Complement of latitude; polar angle

In a spherical coordinate system, a colatitude is the complementary angle of a given latitude, i.e. the difference between a right angle and the latitude. In geography, Southern latitudes are defined to be negative, and as a result the colatitude is a non-negative quantity, ranging from zero at the North pole to 180° at the South pole.

The colatitude corresponds to the conventional 3D polar angle in spherical coordinates, as opposed to the latitude as used in cartography.

==Examples==
Latitude and colatitude sum up to 90°.

| Place | Latitude | Colatitude |
|---|---|---|
| North pole | 90° | 0° |
| Equator | 0° | 90° |
| South pole | −90° | 180° |

==Astronomical use==
The colatitude is most
useful in astronomy because it refers to the zenith distance of the celestial poles. For example, at latitude 42°N, for Polaris (approximately on the North celestial pole), the distance from the zenith (overhead point) to Polaris is 90 − 42 = 48°.

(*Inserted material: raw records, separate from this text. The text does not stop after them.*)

-- ==== Sys2Proof/Machine/Moves.lean ====
section
/-! DEFINITION. The Mover (R248 to R257, R264 to R272, R279): the stored forms of a leaf, starting, landing and failing a
move, and fall-back demotion. -/

namespace Sys2Proof.Machine

/-! Stored forms (R268, R271, R272). -/

/-- Bytes a leaf's CRC covers: the element area, then the scales of an MX format (R68). -/
def Card.bytes (c : Card) : Nat := elemBytes c.format c.d + if fmtIsMx c.format then 16 * c.d else 0

/-- k_raw of R268. -/
def Card.kRaw (c : Card) : Nat := ceilDiv c.bytes 16384

/-- Data granules of a condensed leaf (R272). -/
def condensedGranules (d : Nat) : Nat := ceilDiv (272 * d + 16) 16384

/-- Granules of a run: in parity layout each set of up to four data granules is followed by a parity granule (R268). -/
def runLength (parity : Bool) (k : Nat) : Nat := if parity then k + ceilDiv k 4 else k

/-- MXFP4's code (Table 4-1). -/
def mxfp4 : Nat := 6

/-- One stored vector through MXFP4 and back to its format (R95, R97, R98, R272). -/
def condenseVec (f d : Nat) (bs scales : List Byte) : List Byte × List Byte :=
  let q := encodeVec mxfp4 (decodeVec f d bs scales)
  encodeVec f (decodeVec mxfp4 d q.1 q.2)

/-- The bytes a condensed leaf reads back as: its 256 keys and 256 values, each through MXFP4 (R65, R272). -/
def condense (f d : Nat) (bs : List Byte) : List Byte :=
  let w := vecBytes f d
  let k := scaleBytes f d
  let vs := (List.range 512).map fun i => condenseVec f d (slice bs (i * w) w) (slice bs (512 * w + i * k) k)
  vs.flatMap Prod.fst ++ vs.flatMap Prod.snd

/-- Data granules of a leaf stored without loss: fewer than k_raw exactly when it is encoded (R271). -/
def Card.granulesFor (c : Card) (bs : List Byte) : Nat :=
  let k := max 1 (Config.encodedGranules bs)
  if k < c.kRaw then k else c.kRaw

/-- The key in a tenant's slot (R269). -/
def State.slotKey (s : State) (tenant : Nat) : Option (BitVec 512) := (Tbl.get s.vault.tenants tenant).bind Tenant.key

/-! Reading a leaf at its source (R270, R277). -/

/-- Places in a copy's run whose reads return poison. -/
def State.badPlaces (s : State) (a : AnnexCopy) : List Nat :=
  (List.range a.run).filter fun j => s.granulePoison (a.first + j)

/-- A place of a parity run holds data: it is neither its set's fifth granule nor the run's last. -/
def dataPlace (run j : Nat) : Bool := j % 5 ≠ 4 && j + 1 ≠ run

/-- The bytes of an annex copy, with the granules rebuilt from parity: none where its key slot no longer holds its key,
where raw writes have touched its run, or where poison cannot be rebuilt. -/
def State.annexBytes (s : State) (c : Card) (a : AnnexCopy) : Option (List Byte × Nat) :=
  let bad := s.badPlaces a
  let lone := bad.all fun j => (bad.filter fun i => i / 5 = j / 5).length ≤ 1
  if a.touched || s.slotKey c.origin ≠ some a.key then none
  else if bad = [] then some (a.bytes, 0)
  else if a.parity && lone then some (a.bytes, (bad.filter (dataPlace a.run)).length)
  else none

/-- Bytes that pass the card's CRC. -/
def Card.checked (c : Card) (bs : List Byte) : Option (List Byte) := if crc32c bs = c.crc then some bs else none

/-- The bytes of a move's leaf as the Mover reads them at their source, with the granules rebuilt. -/
def State.sourceBytes (s : State) (m : Move) (n : Nat) (c : Card) : Option (List Byte × Nat) :=
  match c.loc with
  | .stack g =>
    if s.leafPoisoned ⟨g, c.scale⟩ c.format c.d then none
    else (c.checked (s.leafData ⟨g, c.scale⟩ c.format c.d)).map fun bs => (bs, 0)
  | .annex _ _ => (Tbl.get s.mover.copies n).bind fun a => s.annexBytes c a
  | .loan _ _ => (Tbl.get m.recalled n).bind fun bs => (c.checked bs).map fun bs => (bs, 0)
  | .raw _ => none

/-- The leaf is on loan. -/
def Card.onLoan (c : Card) : Bool := match c.loc with | .loan _ _ => true | _ => false

/-- The cards of a move that stand, with their numbers; none where one is gone. -/
def State.moveCards (s : State) (m : Move) : Option (List (Nat × Card)) :=
  m.cards.mapM fun n => (s.card n).map fun c => (n, c)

Adding the declination of a star to the observer's colatitude gives the maximum altitude of that star (its angle from the horizon at culmination or upper transit). For example, if Alpha Centauri is seen with upper culmination altitude of 72° north (or 108° south) w.r.t. the observer and its declination is known (60°S), then it can be determined that the observer's colatitude is 108° − 60° = 48° (i.e. the observer's latitude is 90° − 48° = 42°S).

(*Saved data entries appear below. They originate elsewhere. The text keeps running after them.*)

/-- The message of a BULK record given back by a destination node: the requester's TAG restored, an event for whoever the
relay queue pair serves (R329, R332). -/
def State.packAnswer (s : State) (key : Nat) (m : List Byte) : State :=
  let op := num m 0 1
  let mine := s.xport.issued.filter fun i => i.conn = key
  let found := if op = 0 then mine[Config.freeNat s.fresh % mine.length]? else mine.find? fun i => i.tag = num m 2 2 % 4096
  match found with
  | none => s
  | some i =>
    let s := { s with fresh := s.fresh + 1 }
    let r := { i.record with
      kind := if op = 0 then 3 else 2
      message := if op = 0 then m else slice m 0 2 ++ leBytes 2 i.original ++ m.drop 4 }
    let s := if op = 0 then s
      else { s with xport := { s.xport with issued := s.xport.issued.filter fun x => x ≠ i } }
    s.addAnswer i.record.srcDomain r

/-! Messages (R192, R196, R309, R314). -/

/-- The header of a command as its bytes give it (Table 8-2), behind the relay prefix on a relay queue pair (R332). -/
def headerOf (key : Nat) (c : Conn) (m : List Byte) (ns : Nat) : Head :=
  let b := if c.relay then m.drop 8 else m
  { qp := connQp key, srcQp := c.peerQp, srcNode := c.peerNode, srcDomain := c.peerDomain
    relayTenant := if c.relay then some (num m 0 2 % 4096) else none
    tag := num b 2 2 % 4096, rowTag := num b 4 2, model := num b 6 1 % 64, handle := num b 8 4
    oBf16 := (num b 1 1).testBit 0, fence := (num b 1 1).testBit 1, bodyLen := num b 12 4, ns := ns }

/-- Why a command's message is refused as a message: its opcode is not assigned (check 2 of R196), or it is longer than R192 allows
(check 5, after the checks at arrival and of the slot). -/
def State.messageFail (s : State) (op : Nat) (h : Head) (c : Conn) (long : Bool) : Option Outcome :=
  let sched := s.scheduled op h c
  if s.refusesState op then some (Outcome.noRes h 0x1)
  else if !assignedOps.contains op then some (Outcome.noRes h 0x2)
  else if !long then none
  else match s.arrivalFail op h sched, s.grant op h c (handledRow sched h s.row) with
    | some o, _ => some o
    | none, .error o => some o
    | none, .ok _ => some (Outcome.shape h 0x5)

/-- A message is malformed (Table 12-6): too short for the header of its kind, of the wrong kind for the class, or, unless it is a
command, longer than its kind may be. -/
def Conn.malformed (c : Conn) (k : Packet) (m : List Byte) : Bool :=
  if k.kind = 3 then m.length ≠ 64
  else if k.kind = 4 then bulkMax < m.length
  else if c.cls = 2 then m.length < 32 || messageMax < m.length || num m 0 1 = 0 || 6 < num m 0 1
  else m.length < if c.relay then 24 else 16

Stars whose declination absolute value exceed the observer's colatitude in the corresponding hemisphere (see culmination) are called circumpolar because they will never set as seen from that latitude. If the star's declination absolute value exceed the observer's colatitude in the opposite hemisphere, then it will never be seen from that location. For example, Alpha Centauri will always be visible at night from Perth, Western Australia (32°S) because the colatitude of Perth is 90° − 32° = 58°, and the declination of Alpha Centauri (-60°) has an absolute value 60 which is greater than 58 in the corresponding hemisphere; on the other hand, the star will never rise in Juneau, Alaska (58°N) because Alpha Centauri's declination absolute value of 60 is more than observer's colatitude (32°) in the opposite hemisphere. Additionally, colatitude is used as part of the Schwarzschild metric in general relativity.